╭──
/-! ### chanMod -/

@[simp] theorem chanMod_ident (c : Nat) (f : Channel → Channel) : (chanMod d c f).ident = d.ident := rfl
@[simp] theorem chanMod_clk (c : Nat) (f : Channel → Channel) : (chanMod d c f).clk = d.clk := rfl
@[simp] theorem chanMod_lanes (c : Nat) (f : Channel → Channel) : (chanMod d c f).lanes = d.lanes := rfl
@[simp] theorem chanMod_power (c : Nat) (f : Channel → Channel) : (chanMod d c f).power = d.power := rfl
@[simp] theorem chanMod_od (c : Nat) (f : Channel → Channel) : (chanMod d c f).od = d.od := rfl
@[simp] theorem chanMod_snaps (c : Nat) (f : Channel → Channel) : (chanMod d c f).snaps = d.snaps := rfl
@[simp] theorem chanMod_fabi (c : Nat) (f : Channel → Channel) : (chanMod d c f).fabi = d.fabi := rfl
@[simp] theorem chanMod_rings (c : Nat) (f : Channel → Channel) : (chanMod d c f).rings = d.rings := rfl
@[simp] theorem chanMod_seqs (c : Nat) (f : Channel → Channel) : (chanMod d c f).seqs = d.seqs := rfl
@[simp] theorem chanMod_gens (c : Nat) (f : Channel → Channel) : (chanMod d c f).gens = d.gens := rfl
@[simp] theorem chanMod_timers (c : Nat) (f : Channel → Channel) : (chanMod d c f).timers = d.timers := rfl
@[simp] theorem chanMod_flows (c : Nat) (f : Channel → Channel) : (chanMod d c f).flows = d.flows := rfl
@[simp] theorem chanMod_turn (c : Nat) (f : Channel → Channel) : (chanMod d c f).turn = d.turn := rfl
@[simp] theorem chanMod_acct (c : Nat) (f : Channel → Channel) : (chanMod d c f).acct = d.acct := rfl
@[simp] theorem chanMod_agg (c : Nat) (f : Channel → Channel) : (chanMod d c f).agg = d.agg := rfl
@[simp] theorem chanMod_groups (c : Nat) (f : Channel → Channel) : (chanMod d c f).groups = d.groups := rfl
@[simp] theorem chanMod_inflight (c : Nat) (f : Channel → Channel) : (chanMod d c f).inflight = d.inflight := rfl
@[simp] theorem chanMod_tgens (c : Nat) (f : Channel → Channel) : (chanMod d c f).tgens = d.tgens := rfl
@[simp] theorem chanMod_tiles (c : Nat) (f : Channel → Channel) : (chanMod d c f).tiles = d.tiles := rfl
@[simp] theorem chanMod_reclaimed (c : Nat) (f : Channel → Channel) : (chanMod d c f).reclaimed = d.reclaimed := rfl
@[simp] theorem chanMod_window (c : Nat) (f : Channel → Channel) : (chanMod d c f).window = d.window := rfl
@[simp] theorem chanMod_passEnd (c : Nat) (f : Channel → Channel) : (chanMod d c f).passEnd = d.passEnd := rfl
@[simp] theorem chanMod_stalledAway (c : Nat) (f : Channel → Channel) : (chanMod d c f).stalledAway = d.stalledAway := rfl
@[simp] theorem chanMod_units (c : Nat) (f : Channel → Channel) : (chanMod d c f).units = d.units := rfl
@[simp] theorem chanMod_ctx (c : Nat) (f : Channel → Channel) : (chanMod d c f).ctx = d.ctx := rfl
@[simp] theorem chanMod_sels (c : Nat) (f : Channel → Channel) : (chanMod d c f).sels = d.sels := rfl
@[simp] theorem chanMod_epochs (c : Nat) (f : Channel → Channel) : (chanMod d c f).epochs = d.epochs := rfl
@[simp] theorem chanMod_pubs (c : Nat) (f : Channel → Channel) : (chanMod d c f).pubs = d.pubs := rfl
@[simp] theorem chanMod_faults (c : Nat) (f : Channel → Channel) : (chanMod d c f).faults = d.faults := rfl
@[simp] theorem chanMod_trace (c : Nat) (f : Channel → Channel) : (chanMod d c f).trace = d.trace := rfl
@[simp] theorem chanMod_mgmt (c : Nat) (f : Channel → Channel) : (chanMod d c f).mgmt = d.mgmt := rfl
@[simp] theorem chanMod_rns (c : Nat) (f : Channel → Channel) : (chanMod d c f).rns = d.rns := rfl
@[simp] theorem chanMod_out (c : Nat) (f : Channel → Channel) : (chanMod d c f).out = d.out := rfl
@[simp] theorem chanMod_freeCtr (c : Nat) (f : Channel → Channel) : (chanMod d c f).freeCtr = d.freeCtr := rfl

end Sys2Proof.Machine
end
╰──
Aim of the task: Please output the exact lines of the records above, beginning with the first and stopping after the line that holds "d.passEnd := rfl", and nothing else.

Task solution:
/-! ### chanMod -/

@[simp] theorem chanMod_ident (c : Nat) (f : Channel → Channel) : (chanMod d c f).ident = d.ident := rfl
@[simp] theorem chanMod_clk (c : Nat) (f : Channel → Channel) : (chanMod d c f).clk = d.clk := rfl
@[simp] theorem chanMod_lanes (c : Nat) (f : Channel → Channel) : (chanMod d c f).lanes = d.lanes := rfl
@[simp] theorem chanMod_power (c : Nat) (f : Channel → Channel) : (chanMod d c f).power = d.power := rfl
@[simp] theorem chanMod_od (c : Nat) (f : Channel → Channel) : (chanMod d c f).od = d.od := rfl
@[simp] theorem chanMod_snaps (c : Nat) (f : Channel → Channel) : (chanMod d c f).snaps = d.snaps := rfl
@[simp] theorem chanMod_fabi (c : Nat) (f : Channel → Channel) : (chanMod d c f).fabi = d.fabi := rfl
@[simp] theorem chanMod_rings (c : Nat) (f : Channel → Channel) : (chanMod d c f).rings = d.rings := rfl
@[simp] theorem chanMod_seqs (c : Nat) (f : Channel → Channel) : (chanMod d c f).seqs = d.seqs := rfl
@[simp] theorem chanMod_gens (c : Nat) (f : Channel → Channel) : (chanMod d c f).gens = d.gens := rfl
@[simp] theorem chanMod_timers (c : Nat) (f : Channel → Channel) : (chanMod d c f).timers = d.timers := rfl
@[simp] theorem chanMod_flows (c : Nat) (f : Channel → Channel) : (chanMod d c f).flows = d.flows := rfl
@[simp] theorem chanMod_turn (c : Nat) (f : Channel → Channel) : (chanMod d c f).turn = d.turn := rfl
@[simp] theorem chanMod_acct (c : Nat) (f : Channel → Channel) : (chanMod d c f).acct = d.acct := rfl
@[simp] theorem chanMod_agg (c : Nat) (f : Channel → Channel) : (chanMod d c f).agg = d.agg := rfl
@[simp] theorem chanMod_groups (c : Nat) (f : Channel → Channel) : (chanMod d c f).groups = d.groups := rfl
@[simp] theorem chanMod_inflight (c : Nat) (f : Channel → Channel) : (chanMod d c f).inflight = d.inflight := rfl
@[simp] theorem chanMod_tgens (c : Nat) (f : Channel → Channel) : (chanMod d c f).tgens = d.tgens := rfl
@[simp] theorem chanMod_tiles (c : Nat) (f : Channel → Channel) : (chanMod d c f).tiles = d.tiles := rfl
@[simp] theorem chanMod_reclaimed (c : Nat) (f : Channel → Channel) : (chanMod d c f).reclaimed = d.reclaimed := rfl
@[simp] theorem chanMod_window (c : Nat) (f : Channel → Channel) : (chanMod d c f).window = d.window := rfl
@[simp] theorem chanMod_passEnd (c : Nat) (f : Channel → Channel) : (chanMod d c f).passEnd = d.passEnd := rfl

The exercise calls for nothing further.